In Write It Down, Make It Happen, Henriette Anne Klauser says stimulating the RAS “sends a signal to the cerebral cortex:
"‘Wake up! Pay attention! Don’t miss this detail!’ Once you write down a goal, your brain will be working overtime to see you get it.”
The only downfall to this method is that you'll need to be extra diligent in your transaction recording. Save your receipts and log them at the end of every day to be sure you don't miss a thing.
Calculate with Spreadsheets
If you prefer a just-the-facts approach to budgeting, consider a spreadsheet. Excel and Google sheets aren't colorful or automated, but they are simple, straightforward, time-tested classics.
For some, spreadsheets can be overwhelming, but once you get started they can be extremely easy to use.
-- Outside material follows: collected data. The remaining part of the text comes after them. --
-- ==== Sys2Proof/Laws/Operations.lean ====
section
/-! SUPPORT. What each shared operation can do, said once: the accessor, the register writes, the configuration operations
and the arming sequences. A later proof cites these and does not unfold the operation. -/

namespace Sys2Proof.Machine

open Sys2Proof

/-! ## The chip's answers (rule R66) -/

/-- Either a queued answer serves a read, or none does. -/
theorem takeAnswer_cases (a : Byte) (l : List (Byte × Byte)) :
    (∃ pre v post, l = pre ++ (a, v) :: post ∧ (∀ p ∈ pre, p.1 ≠ a) ∧ takeAnswer a l = some (v, pre ++ post)) ∨
      ((∀ p ∈ l, p.1 ≠ a) ∧ takeAnswer a l = none) := by
  induction l with
  | nil => exact .inr ⟨by simp, rfl⟩
  | cons p l ih =>
    obtain ⟨b, v⟩ := p
    by_cases hb : b = a
    · exact .inl ⟨[], v, l, by simp [hb], by simp, by simp [takeAnswer, hb]⟩
    · rcases ih with ⟨pre, w, post, rfl, hp, ht⟩ | ⟨hp, ht⟩
      · refine .inl ⟨(b, v) :: pre, w, post, rfl, ?_, by simp [takeAnswer, hb, ht]⟩
        simpa [hb] using hp
      · refine .inr ⟨?_, by simp [takeAnswer, hb, ht]⟩
        simpa [hb] using hp

/-- A read that the first queued answer for its address serves. -/
theorem takeAnswer_queued (a v : Byte) (pre post : List (Byte × Byte)) (h : ∀ p ∈ pre, p.1 ≠ a) :
    takeAnswer a (pre ++ (a, v) :: post) = some (v, pre ++ post) := by
  induction pre with
  | nil => simp [takeAnswer]
  | cons p pre ih =>
    obtain ⟨b, w⟩ := p
    simp only [List.mem_cons, forall_eq_or_imp] at h
    simp [takeAnswer, h.1, ih h.2]

/-- A read that no queued answer serves. -/
theorem takeAnswer_free (a : Byte) (l : List (Byte × Byte)) (h : ∀ p ∈ l, p.1 ≠ a) : takeAnswer a l = none := by
  induction l with
  | nil => rfl
  | cons p l ih =>
    obtain ⟨b, w⟩ := p
    simp only [List.mem_cons, forall_eq_or_imp] at h
    simp [takeAnswer, h.1, ih h.2]

/-! ## Times of W bits and indexes (rules R8, R9, R25) -/

theorem truncTime_lt (par : Params) (t : Nat) : par.truncTime t < 2 ^ par.timeBits := Nat.mod_lt _ (Nat.two_pow_pos _)

/-- A difference of times is the integer difference modulo `2^W`. -/
theorem subTime_eq (par : Params) (a b : Nat) : (par.subTime a b : Int) = ((a : Int) - b) % 2 ^ par.timeBits := by
  have hb := Nat.mod_lt b (Nat.two_pow_pos par.timeBits)
  unfold Params.subTime
  push_cast [hb.le]
  rw [Int.emod_eq_emod_iff_emod_sub_eq_zero]
  apply Int.emod_eq_zero_of_dvd
  refine ⟨1 + (b : Int) / 2 ^ par.timeBits, ?_⟩
  linarith [Int.emod_add_mul_ediv (b : Int) (2 ^ par.timeBits)]

/-- A signed difference of times is the balanced remainder of the integer difference. -/
theorem signedTime_subTime (par : Params) (a b : Nat) :
    par.signedTime (par.subTime a b) = Int.bmod ((a : Int) - b) (2 ^ par.timeBits) := by
  obtain ⟨k, hk⟩ : ∃ k, par.timeBits = k + 1 := ⟨par.timeBits - 1, by have := par.timeBitsPos; omega⟩
  have hd := subTime_eq par a b
  simp only [Params.signedTime, Int.bmod, hk, Nat.add_sub_cancel] at hd ⊢
  push_cast
  rw [← hd]
  have h2 : (2 : Int) ^ (k + 1) = 2 * 2 ^ k := by ring
  have h3 : ((2 : Int) ^ (k + 1) + 1) / 2 = 2 ^ k := by rw [h2]; omega
  rw [h3]
  by_cases h : par.subTime a b < 2 ^ k
  · have h' : (par.subTime a b : Int) < 2 ^ k := by exact_mod_cast h
    simp [h, h']
  · have h' : ¬ (par.subTime a b : Int) < 2 ^ k := by exact_mod_cast h
    simp [h, h']

/-- The time that a wait has left, as the claims read it (rule R280). -/
theorem State.remaining_eq (s : State) (target : Nat) (sf : Byte) : s.remaining target sf = s.timeLeft target sf :=
  signedTime_subTime s.par _ _

/-- The index's width covers every index of the plan (rule R25). -/
theorem le_two_pow_indexBits (n : Nat) : n ≤ 2 ^ indexBits n := by
  unfold indexBits
  split
  · omega
  · have := Nat.lt_log2_self (n := n - 1)
    omega

/-- The index's width is `ceil(log2 N)`, and at least 1 (rule R25). -/
theorem indexBits_eq (n : Nat) : indexBits n = max 1 (Nat.clog 2 n) := by
  unfold indexBits
  split
  · rename_i h
    have : Nat.clog 2 n ≤ 1 := by
      rw [Nat.clog_le_iff_le_pow (by decide)]
      omega
    omega
  · rename_i h
    have h1 : Nat.log2 (n - 1) + 1 = Nat.clog 2 n := by
      apply le_antisymm
      · rw [Nat.succ_le_iff, Nat.lt_clog_iff_pow_lt (by decide)]
        have := Nat.log2_self_le (n := n - 1) (by omega)
        omega
      · rw [Nat.clog_le_iff_le_pow (by decide)]
        have := Nat.lt_log2_self (n := n - 1)
        omega
    omega

theorem cutIndex_lt (n i : Nat) : cutIndex n i < 2 ^ indexBits n := Nat.mod_lt _ (Nat.two_pow_pos _)

/-- An index of the plan is not cut. -/
theorem cutIndex_of_lt {n i : Nat} (h : i < n) : cutIndex n i = i :=
  Nat.mod_eq_of_lt (h.trans_le (le_two_pow_indexBits n))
Check out YouTube for tutorials or study up on websites like GeekGirls to help you get started. Once you learn how to enter in formulas, you can make a spreadsheet that automatically changes all the calculations once you enter new numbers in. A nice middle-ground between the benefits of manual tracking and apps.
Make A Buckets List
If you’re comfortable with some automation but prefer to hit “SEND” on those bill payments yourself, consider funneling money into buckets for individual bills or goals.
Some call this The Envelope System, in which you would put a certain amount of money from each paycheck into a categorized envelope. For example, you could have an envelope for rent, an envelope for food, an envelope for a vacation, and so on.
Sandy Smith of Yes, I Am Cheap is a huge proponent of the envelope system and attributes it to helping her pay off debt. If you love this idea but prefer not to have cash laying around, you could try digital envelopes:
CapitalOne360 allows users to open “subaccounts” of their savings accounts so they can fund specific goals.
Ally lets customers open multiple savings accounts for the same purpose. After calculating your budget and deciding how much you can save from each pay period, set up
Keep Trying Until You Find Something that Works
Here's the thing about putting different budgeting methods on for size: sometimes they'll seem like they fit when in reality they don't. If you try one for a month and find no success, try another for the next month.
Keep tweaking until you find the right method for you and you'll be sure to land on a method that matches your lifestyle.
When it comes to budgeting, it's a marathon, not a sprint. Just keep trying and you'll eventually find something you can stick to for a long time to come.